[Work request]
When the line containing "auxaddr := at8" is reached, include it and end there; set down verbatim every line before it, starting at the top of the records.

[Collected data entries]
-------

/-! Parameter blocks and legs (10 R367, R368). -/

def Xpb.ofNat (v : Nat) : Xpb :=
  let at8 := fun (byte lo n : Nat) => nfld v (8 * byte + lo) n
  { kind := at8 0 0 4, x := at8 0 8 6, rnd := at8 0 16 2, drnd := at8 0 18 2, dsat := at8 0 20 1 = 1
    downT48 := at8 0 21 1 = 1, thin := at8 0 24 8, tagmode := at8 0 32 2, ch := at8 0 40 7, tagent := at8 0 48 12
    step := BitVec.ofNat 32 (at8 8 0 32), nleg := at8 8 32 13, soft := at8 16 0 32, hard := at8 16 32 32
    legaddr := at8 24 0 64, srcd := at8 32 0 32, dstd := at8 32 32 32, gsrc := at8 40 0 40, gdst := at8 48 0 40
    expaddr := at8 56 0 64, accaddr := at8 64 0 64, ckaddr := at8 72 0 64, outaddr := at8 80 0 64, bkaddr := at8 88 0 64
    auxaddr := at8 96 0 64, done := crefOf (at8 104 0 32), damt := at8 104 32 16, den := at8 104 48 1 = 1
    dig := crefOf (at8 112 0 32), digen := at8 112 32 1 = 1, nt := at8 120 0 40
    reservedClear :=
      at8 104 7 5 = 0 && at8 104 24 6 = 0 && at8 112 7 5 = 0 && at8 112 24 6 = 0 &&
      at8 0 4 4 = 0 && at8 0 14 2 = 0 && at8 0 22 2 = 0 && at8 0 34 6 = 0 && at8 0 47 1 = 0 && at8 0 60 4 = 0 &&
      at8 8 45 19 = 0 && at8 40 40 24 = 0 && at8 48 40 24 = 0 && at8 104 49 15 = 0 && at8 112 33 31 = 0 &&
      at8 120 40 24 = 0 &&
      [24, 56, 64, 72, 80, 88, 96].all (fun b => decide (at8 b 52 12 = 0)) }

def Leg.ofNat (v : Nat) : Leg :=
  { b0 := nfld v 0 32, nb := nfld v 32 32, up := nfld v 64 8, own := nfld v 72 1 = 1, fin := nfld v 73 1 = 1
    all := nfld v 74 1 = 1, expect := nfld v 96 32, inmask := BitVec.ofNat 128 (nfld v 128 128)
    reservedClear := nfld v 75 21 = 0 }

def State.legsAt (s : State) (r : Xpb) : List Leg :=
  (List.range r.nleg).map (fun i => Leg.ofNat (s.readNat (r.legaddr + 32 * i) 32))

/-- Global index of a partition's collective (10 R365). -/
def collIndex (mode : BitVec 2) (p x : Nat) : Nat := p * (64 / partCount mode) + x

/-- Does a leg act? One with NB of zero does nothing (10 R389). -/
def Leg.acts (l : Leg) : Bool := decide (0 < l.nb)

/-! Validation (10 R369). -/

def contribType (c : BitVec 8) : Bool := c = 0x0C || c = 0x08 || c = 0x09

/-- A channel of the partition. -/
def State.chanOf (s : State) (p c : Nat) : Bool := decide (c < 128) && (s.chan c).valid && decide (s.chanPart c = some p)

/-- Legs share no block. -/
def legsDisjoint : List Leg → Bool
  | [] => true
  | l :: r => r.all (fun m => l.nb = 0 || m.nb = 0 || decide (l.b0 + l.nb ≤ m.b0) || decide (m.b0 + m.nb ≤ l.b0)) && legsDisjoint r

/-- The fields of a block, before its table is read. -/
def State.xpbBad (s : State) (p : Nat) (r : Xpb) : Bool :=
  let shardKind := decide (r.kind ≥ 4)
  let refBad := fun (c : CRef) => match s.resolveRef p c with
    | .ok (.package i) => decide (i = gongCtr s.mode p)
    | .ok _ => false
    | .error _ => true
  !r.reservedClear || r.kind = 0 || decide (r.kind > 5) || r.tagmode = 3 || r.rnd = 3 || r.drnd = 3 || decide (r.nleg > 4096) ||
  decide (r.gsrc % 4096 ≠ 0) || decide (r.gdst % 4096 ≠ 0) ||
  (r.soft ≠ 0 && r.hard ≠ 0 && decide (r.soft > r.hard)) ||
  decide (r.x ≥ 64 / partCount s.mode) || (r.tagmode ≠ 0 && decide (r.tagent ≥ 4096 / partCount s.mode)) ||
  (!shardKind && decide (0 < r.nleg) && (r.legaddr = 0 || decide (r.legaddr % 32 ≠ 0))) ||
  (decide (r.thin ≥ 2) && r.accaddr = 0) ||
  (shardKind && !s.chanOf p r.ch) || (r.kind = 4 && r.auxaddr = 0) ||
  (r.den && refBad r.done) || (r.kind = 2 && r.digen && refBad r.dig)

/-- A leg breaks a rule of its own. -/
def State.legBad (s : State) (p : Nat) (r : Xpb) (l : Leg) : Bool :=
  !l.reservedClear ||
  (!l.root && !s.chanOf p l.up) || l.children.any (fun c => !s.chanOf p c) ||
  (!l.root && decide (l.up < 128) && l.inmask.getLsbD l.up) ||
  (if l.root then l.expect = 0 || decide (l.expect > 16777216) else l.expect ≠ 0) ||
  (r.kind = 3 && l.acts && (l.b0 ≠ 0 || l.nb ≠ 1 || (l.fin && !l.all))) ||
  (l.acts && decide (l.b0 + l.nb > ceilDiv r.nt 4096))
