-- ==== Sys2Proof/Machine/Optical.lean ====
section
/-! DEFINITION. The commands of optical engines, plans, links and handoffs (12), and the control frame, whose records
act through the meanings of their own rows. -/

namespace Sys2Proof.Machine

def linkKey (l : Nat) : Nat := 24 + l

/-- Signed value of a power register, 0.01 dBm; 0x8000 is no light. -/
def dbm (v : BitVec 16) : Int := v.toInt

/-- Global link of a plan entry's LINK on engine `e` (12 R438). -/
def entryLink (e : Nat) (w : BitVec 16) : Nat := 32 * (e / 4) + w.toNat % 32
def entryLit (w : BitVec 16) : Bool := w.getLsbD 15
def entryLine (w : BitVec 16) : Nat := w.toNat / 1024 % 32
def entrySlot (w : BitVec 16) : Nat := w.toNat / 32 % 32

def State.engineFault (s : State) (e sub : Nat) (code : Code) : State :=
  s.recordFault (some (partOfShare s.mode 8 e)) code (.engine e sub) []
def State.slotFault (s : State) (k q : Nat) (code : Code) : State :=
  s.recordFault (some (s.linkPart k)) code (.link (k - 24) q) []

/-! Engines (12 R440 to R442). -/

/-- A comb line within the power limits of R431. -/
def combOk (v : BitVec 16) : Bool := decide (300 ≤ dbm v ∧ dbm v ≤ 1300)

/-- Every row of H is diagonally dominant (12 R441). -/
def dominant (h : List Rat) : Bool :=
  (List.range 18).all (fun r =>
    let at_ := fun (j : Nat) => h.getD (18 * r + j) 0
    let off := ((List.range 18).filter (· ≠ r)).foldl (fun a j => a + (if at_ j < 0 then -(at_ j) else at_ j)) (0 : Rat)
    decide (off < (if at_ r < 0 then -(at_ r) else at_ r)))

/-- Every diagonal entry of a Q2.14 matrix lies within 0.5 to 2.0. -/
def diagonalOk (c : Nat → BitVec 16) : Bool :=
  (List.range 18).all (fun r => decide (0x2000 ≤ (c (19 * r)).toInt))

/-- The shadow registers of fibre `f`'s matrix (12 R453). -/
def xtAddr (e f i : Nat) : Nat := engineBlock e + 0x1000 + 0x400 * f + 0x28 * (i / 18) + 8 * (i % 18 / 4)
def State.xtShadow (s : State) (e f i : Nat) : BitVec 16 := BitVec.ofNat 16 (fld (s.reg (xtAddr e f i)) (16 * (i % 18 % 4)) 16)
def State.setXtShadow (s : State) (e f i : Nat) (v : BitVec 16) : State :=
  let a := xtAddr e f i
  let lo := 16 * (i % 18 % 4)
  s.setReg a (BitVec.ofNat 64 ((s.reg a).toNat - 2 ^ lo * fld (s.reg a) lo 16 + 2 ^ lo * v.toNat))

/-- Commit a matrix: the 324 entries of fibre `f`. -/
def Engine.commitXt (g : Engine) (f : Nat) (c : Nat → BitVec 16) : Engine :=
  { g with xt := (List.range 324).foldl (fun m i => m.set xtReset (324 * f + i) (c i)) g.xt
           xtok := g.xtok ||| (1#4 <<< f) }

/-- Tune the rings of fibre `f` by the committed plan (12 R442 step 4): planned data rings on their lines, spares
parked, every other ring dark. -/
def Engine.tune (g : Engine) (e f : Nat) (unlocked : List Nat) : Engine :=
  (List.range 18).foldl (fun g r =>
    let i := 18 * f + r
    let old := g.ring i
    let w := if r < 16 then g.plan.get (fun _ => 0) (16 * f + r) else 0
    g.setRing i
      (if r ≥ 16 then old.park
       else if entryLit w then
         { old with role := .data, lock := decide (i ∉ unlocked), lstate := 0, line := entryLine w, slot := entrySlot w
                    link := entryLink e w }
       else { old.darken with lstate := 0, line := 0, slot := 0, link := 0 })) g
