-- ==== Sys2Proof/Machine/CmdBoot.lean ====
section
/-! DEFINITION. Commands of bring-up, repair and topology (14). -/

namespace Sys2Proof.Machine

/-- COLD_START (14 R486; 19 R623). -/
def execColdStart (m : BringMeas) (s : State) : Host.Outcome State Fault Refusal := s.run (fun t => doColdStart m t)

/-- WARM_RESET (14 R502, R513). -/
def execWarmReset (w : Option (Agent × BitVec 64)) (m : BringMeas) (s : State) : Host.Outcome State Fault Refusal :=
  s.run (fun t =>
    match w with
    | some a => t.byFirmware a.1 (doWarmReset (some a.2) m)
    | none => doWarmReset none m t)

/-- PWROK_FALL (19 R623, R635). -/
def execPwrokFall (s : State) : Host.Outcome State Fault Refusal := s.runAlways (fun t => doPwrokFall t)

/-- REPAIR_FORGET (14 R495, R513). -/
def execRepairForget (ag : Agent) (v : BitVec 64) (s : State) : Host.Outcome State Fault Refusal :=
  s.run (fun t => t.byFirmware ag (doRepairForget v))

/-- HINT_WRITE (14 R499). -/
def execHintWrite (s : State) : Host.Outcome State Fault Refusal := s.run (fun t => doHintWrite t)

/-- TOPOLOGY_COMMIT (14 R504, R505). -/
def execTopologyCommit (s : State) : Host.Outcome State Fault Refusal := s.run (fun t => doTopologyCommit t)

/-- TOPOLOGY_EVALUATE (14 R506). -/
def execTopologyEvaluate (s : State) : Host.Outcome State Fault Refusal := s.run (fun t => doTopologyEvaluate t)

/-- TOPOLOGY_TIMEOUT (14 R507). -/
def execTopologyTimeout (s : State) : Host.Outcome State Fault Refusal := s.run (fun t => doTopologyTimeout t)

end Sys2Proof.Machine
end

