-- ==== Sys2Proof/Certificates/Slice0/Obligations.lean ====
section
/-! DEFINITION. What is claimed of the model: one statement per family of rules. -/

open Sys2Proof Sys2Proof.Machine

/-- The block takes commands first in, first out: with a command at the front of the queue a step is `exec` of it on the
state with the rest of the queue. With none waiting a step is one tick of the clocks (the model's choice, log 60): every
tick counter of a domain whose reference is present advances by one, the others stand (01 R36; 19 R628), and so do all but
the counters of pairs, the cycle counts of dies and the muffle fraction a cap update has left to a window (08 R288; 16 R561,
R562, R568). -/
def Obligations.StepTakesTheFrontCommand : Prop :=
  (∀ (c : Instr) (r : List Instr) (s : State), s.pending = c :: r → step s = exec c { s with pending := r }) ∧
  (∀ (s : State), s.pending = [] → ∃ t, step s = .next t ∧
    t = { s with ticks := t.ticks, pwr := t.pwr, sync := { s.sync with pairs := t.sync.pairs } } ∧
    (s.serves → ∀ dom, dom < 59 →
      t.tick dom = if clkBit s.pins.clk (domainClock dom) then s.tick dom + 1 else s.tick dom) ∧
    (¬s.serves → t = s) ∧
    (∀ d, (t.diePwr d).grp = (s.diePwr d).grp ∧ (s.clockRuns d = false → t.diePwr d = s.diePwr d)) ∧
    (s.serves → ∀ d, d < 4 → s.clockRuns d = true → clkBit s.pins.clk d = true →
      ((t.diePwr d).mu, (t.diePwr d).muDue) = s.nextMu d ∧
      (t.diePwr d).muffle = (if s.muffled d then (s.diePwr d).muffle + 1 else (s.diePwr d).muffle)))

/-- 01 R38, R41; 11 R399; 14 R486, R513; 16 R575, R576, R580; 17 R609: the package right after reset is sound, commands
none, runs mode 0 with no context, in phase 0 and not ready; its ports, links and channels are closed, its counters and tick
counters zero, its power registers at the reset values of their rules, its security engine in ROM. That an address never
written reads zero is the model's choice (log 2). -/
def Obligations.ResetLeaves : Prop :=
  State.reset.Sound ∧ State.reset.pending = [] ∧ State.reset.mode = 0 ∧ State.reset.boot.phase = 0 ∧
  State.reset.boot.ready = false ∧ State.reset.sec.mode = .rom ∧ State.reset.sec.replySeq = none ∧
  State.reset.pwr.cap = { autoderate := false, mumax := 0x38, gain := 0x80, pcap := 0xBB8, budgets := [0, 0, 0, 0]
                          tthrot := 0x62, tlim := 0x67, horizon := 0x32 } ∧
  (∀ d, (State.reset.diePwr d).grp = ⟨0x40, 0x28, 0x5A, 0x14⟩ ∧ (State.reset.diePwr d).mu = 0) ∧
  (∀ p, (State.reset.ctxOf p).live = false) ∧ (∀ dom, State.reset.tick dom = 0) ∧
  (∀ k, (State.reset.link k).mode = .off ∧ (State.reset.link k).en = false) ∧
  (∀ c, (State.reset.chan c).isOpen = false) ∧ (∀ a, State.reset.reg a = regReset a) ∧
  (∀ n, (State.reset.core n).seq.mode = .idle ∧ (State.reset.core n).seq.nxt.arm = false) ∧
  (∀ k, State.reset.sync.ctrs.get (fun _ => (0 : BitVec 64)) k = 0) ∧ State.reset.flt.fw.numbered = 0 ∧
  (∀ a, State.reset.readByte a = 0)

/-- Every command completes: in every state it gives a next state, leaves the queue alone, takes free values only from those
not yet used (log 1), and keeps the state sound. -/
def Obligations.EveryCommandCompletes : Prop :=
  ∀ (c : Instr) (s : State), ∃ t, exec c s = .next t ∧ s.Keeps t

-------

[Response area]
/-! Parameter blocks and legs (10 R367, R368). -/

def Xpb.ofNat (v : Nat) : Xpb :=
  let at8 := fun (byte lo n : Nat) => nfld v (8 * byte + lo) n
  { kind := at8 0 0 4, x := at8 0 8 6, rnd := at8 0 16 2, drnd := at8 0 18 2, dsat := at8 0 20 1 = 1
    downT48 := at8 0 21 1 = 1, thin := at8 0 24 8, tagmode := at8 0 32 2, ch := at8 0 40 7, tagent := at8 0 48 12
    step := BitVec.ofNat 32 (at8 8 0 32), nleg := at8 8 32 13, soft := at8 16 0 32, hard := at8 16 32 32
    legaddr := at8 24 0 64, srcd := at8 32 0 32, dstd := at8 32 32 32, gsrc := at8 40 0 40, gdst := at8 48 0 40
    expaddr := at8 56 0 64, accaddr := at8 64 0 64, ckaddr := at8 72 0 64, outaddr := at8 80 0 64, bkaddr := at8 88 0 64
    auxaddr := at8 96 0 64, done := crefOf (at8 104 0 32), damt := at8 104 32 16, den := at8 104 48 1 = 1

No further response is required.